::: GIVEN ENTRIES :::

-- ==== Sys2Proof/Decode.lean ====
section
/-! DEFINITION. What the opcode table's bits spell. No row of spec/opcode_table.json gives bits
(every row's "fields" is empty and none has "fixed"), so no word spells a command. The codes that a
MANAGE frame carries in byte 0 are not bits of the table: Machine/Requests.lean reads them (R177). -/

namespace Sys2Proof

/-- The command that the `nbits` low bits of `w` spell by spec/opcode_table.json. The table gives no
row any bits, so there is none. -/
def decodeTableWord (_nbits _w : Nat) : Option Instr := none

end Sys2Proof
end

:::

## EXERCISE
Output every entry shown above, exactly.

## OUTPUT OF THE EXERCISE
-- ==== Sys2Proof/Decode.lean ====
section
/-! DEFINITION. What the opcode table's bits spell. No row of spec/opcode_table.json gives bits
(every row's "fields" is empty and none has "fixed"), so no word spells a command. The codes that a
MANAGE frame carries in byte 0 are not bits of the table: Machine/Requests.lean reads them (R177). -/

namespace Sys2Proof

/-- The command that the `nbits` low bits of `w` spell by spec/opcode_table.json. The table gives no
row any bits, so there is none. -/
def decodeTableWord (_nbits _w : Nat) : Option Instr := none

end Sys2Proof
end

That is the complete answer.